雨还在下。
青石板被浇得发亮,倒映着半截残破的庵门。
阿蛮一脚踹开腐朽的木扉,刀刃在电光中划出一道银弧,却只劈碎了一地枯叶与蛛网。
慈音庵空无一人,香炉倾覆,蒲团霉烂,连佛像都蒙着厚厚尘灰,像是百年无人踏足。
但地下有东西。
老白蹲在后殿墙根,指甲抠进砖缝,忽然“咔”一声轻响——整面墙向内塌陷,露出向下延伸的石阶,阴风扑面而来。
“这不像尼姑庵。”阿蛮皱眉,“倒像是……陵墓。”
闻昭昭没说话,她踩着湿滑的台阶一步步往下,脚步声在甬道里回荡,像有人在身后跟着。
谢无咎紧随其后,伞收了,衣袍浸透,却始终将她护在身前半步的位置。
石殿尽头,一整面墙挂着面具。
纯白,无五官,质地似玉非玉、似骨非骨,每具背后用朱砂写着数字:【案七】【案十三】【案廿六】……一直到【案四十】。
更诡异的是,每个面具下方还贴着一张黄纸,上书三字指令:“听判”、“跪伏”、“泣诉”。
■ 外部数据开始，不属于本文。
-- ==== Sys2Proof/Laws/KeepsWhl.lean ====
section
/-!
SUPPORT. What Machine/Whl.lean keeps (Laws/Keeps.lean).
-/
namespace Sys2Proof.Machine
set_option linter.unusedTactic false
set_option linter.unreachableTactic false
set_option linter.unusedVariables false

theorem keeps_execPairedWord (tid : Nat) {s t : State} (hk : Keeps s t) : KeepsO s (execPairedWord tid t) := by
  unfold execPairedWord
  repeat' first
    | with_reducible first | assumption | apply KeepsO.next | apply KeepsO.fault | apply KeepsO.stay | apply keeps_issue

theorem keeps_execUndefinedOpcode (tid : Nat) {s t : State} (hk : Keeps s t) : KeepsO s (execUndefinedOpcode tid t) := by
  unfold execUndefinedOpcode
  repeat' first
    | with_reducible first | assumption | apply KeepsO.next | apply KeepsO.fault | apply KeepsO.stay | apply keeps_issue

theorem keeps_execWaitlk (tid : Nat) {s t : State} (hk : Keeps s t) : KeepsO s (execWaitlk tid t) := by
  unfold execWaitlk
  repeat' first
    | with_reducible first | assumption | apply KeepsO.next | apply KeepsO.fault | apply KeepsO.stay | apply keeps_issue

theorem keeps_execSleep (tid : Nat) {s t : State} (hk : Keeps s t) : KeepsO s (execSleep tid t) := by
  unfold execSleep
  repeat' first
    | with_reducible first | assumption | apply KeepsO.next | apply KeepsO.fault | apply KeepsO.stay | apply keeps_issue

theorem keeps_execMov (tid : Nat) {s t : State} (hk : Keeps s t) : KeepsO s (execMov tid t) := by
  unfold execMov
  repeat' first
    | with_reducible first | assumption | apply KeepsO.next | apply KeepsO.fault | apply KeepsO.stay | apply keeps_issue

theorem keeps_execAdd (tid : Nat) {s t : State} (hk : Keeps s t) : KeepsO s (execAdd tid t) := by
  unfold execAdd
  repeat' first
    | with_reducible first | assumption | apply KeepsO.next | apply KeepsO.fault | apply KeepsO.stay | apply keeps_issue

theorem keeps_execAdc (tid : Nat) {s t : State} (hk : Keeps s t) : KeepsO s (execAdc tid t) := by
  unfold execAdc
  repeat' first
    | with_reducible first | assumption | apply KeepsO.next | apply KeepsO.fault | apply KeepsO.stay | apply keeps_issue

theorem keeps_execSub (tid : Nat) {s t : State} (hk : Keeps s t) : KeepsO s (execSub tid t) := by
  unfold execSub
  repeat' first
    | with_reducible first | assumption | apply KeepsO.next | apply KeepsO.fault | apply KeepsO.stay | apply keeps_issue

theorem keeps_execSbc (tid : Nat) {s t : State} (hk : Keeps s t) : KeepsO s (execSbc tid t) := by
  unfold execSbc
  repeat' first
    | with_reducible first | assumption | apply KeepsO.next | apply KeepsO.fault | apply KeepsO.stay | apply keeps_issue

theorem keeps_execAnd (tid : Nat) {s t : State} (hk : Keeps s t) : KeepsO s (execAnd tid t) := by
  unfold execAnd
  repeat' first
    | with_reducible first | assumption | apply KeepsO.next | apply KeepsO.fault | apply KeepsO.stay | apply keeps_issue

theorem keeps_execOr (tid : Nat) {s t : State} (hk : Keeps s t) : KeepsO s (execOr tid t) := by
  unfold execOr
  repeat' first
    | with_reducible first | assumption | apply KeepsO.next | apply KeepsO.fault | apply KeepsO.stay | apply keeps_issue

theorem keeps_execXor (tid : Nat) {s t : State} (hk : Keeps s t) : KeepsO s (execXor tid t) := by
  unfold execXor
  repeat' first
    | with_reducible first | assumption | apply KeepsO.next | apply KeepsO.fault | apply KeepsO.stay | apply keeps_issue

theorem keeps_execBic (tid : Nat) {s t : State} (hk : Keeps s t) : KeepsO s (execBic tid t) := by
  unfold execBic
  repeat' first
    | with_reducible first | assumption | apply KeepsO.next | apply KeepsO.fault | apply KeepsO.stay | apply keeps_issue

theorem keeps_execShl (tid : Nat) {s t : State} (hk : Keeps s t) : KeepsO s (execShl tid t) := by
  unfold execShl
  repeat' first
    | with_reducible first | assumption | apply KeepsO.next | apply KeepsO.fault | apply KeepsO.stay | apply keeps_issue

theorem keeps_execShr (tid : Nat) {s t : State} (hk : Keeps s t) : KeepsO s (execShr tid t) := by
  unfold execShr
  repeat' first
    | with_reducible first | assumption | apply KeepsO.next | apply KeepsO.fault | apply KeepsO.stay | apply keeps_issue

theorem keeps_execSar (tid : Nat) {s t : State} (hk : Keeps s t) : KeepsO s (execSar tid t) := by
  unfold execSar
  repeat' first
    | with_reducible first | assumption | apply KeepsO.next | apply KeepsO.fault | apply KeepsO.stay | apply keeps_issue

theorem keeps_execRor (tid : Nat) {s t : State} (hk : Keeps s t) : KeepsO s (execRor tid t) := by
  unfold execRor
  repeat' first
    | with_reducible first | assumption | apply KeepsO.next | apply KeepsO.fault | apply KeepsO.stay | apply keeps_issue

theorem keeps_execMin (tid : Nat) {s t : State} (hk : Keeps s t) : KeepsO s (execMin tid t) := by
  unfold execMin
  repeat' first
    | with_reducible first | assumption | apply KeepsO.next | apply KeepsO.fault | apply KeepsO.stay | apply keeps_issue

theorem keeps_execMax (tid : Nat) {s t : State} (hk : Keeps s t) : KeepsO s (execMax tid t) := by
  unfold execMax
  repeat' first
    | with_reducible first | assumption | apply KeepsO.next | apply KeepsO.fault | apply KeepsO.stay | apply keeps_issue

theorem keeps_execMinu (tid : Nat) {s t : State} (hk : Keeps s t) : KeepsO s (execMinu tid t) := by
  unfold execMinu
  repeat' first
    | with_reducible first | assumption | apply KeepsO.next | apply KeepsO.fault | apply KeepsO.stay | apply keeps_issue

theorem keeps_execMaxu (tid : Nat) {s t : State} (hk : Keeps s t) : KeepsO s (execMaxu tid t) := by
  unfold execMaxu
  repeat' first
    | with_reducible first | assumption | apply KeepsO.next | apply KeepsO.fault | apply KeepsO.stay | apply keeps_issue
“这是……名单?”小皇帝的声音从外面传来,他不知何时也赶到了,披着斗篷,脸色发白,“这些人,都是看过你宣判的人?”
“不是人。”老白蹲在一具面具旁,撬开边缘缝隙,取出一小片金属薄片,上面刻满螺旋纹路,“是接收器。靠声波共振触发潜意识暗示——你们听过‘音控催眠’吗?传说百年前情判官讲法时,能让满堂罪人当场自首。现在看,不是传说,是技术。”
闻昭昭走到大殿中央。
那里立着一尊木偶。
等身,女形,穿着她三个月前停职那日穿的深青色官服,袖口绣着大理寺女史独有的银线竹节纹。
甚至连腰间那枚缺了角的铜牌,都复刻得分毫不差。
“它模仿的是我。”她声音很轻。
谢无咎伸手探向木偶颈部机关,指尖刚触到关节,忽听得“滴答”一声——
木偶的眼眶缓缓渗出红液,顺着脸颊流下,宛如血泪。
众人屏息。
老白迅速拆开背板,露出内部复杂机关:铜铃阵列、共鸣腔、微型卷轴盒,还有连接耳道的细管,显然能播放录音。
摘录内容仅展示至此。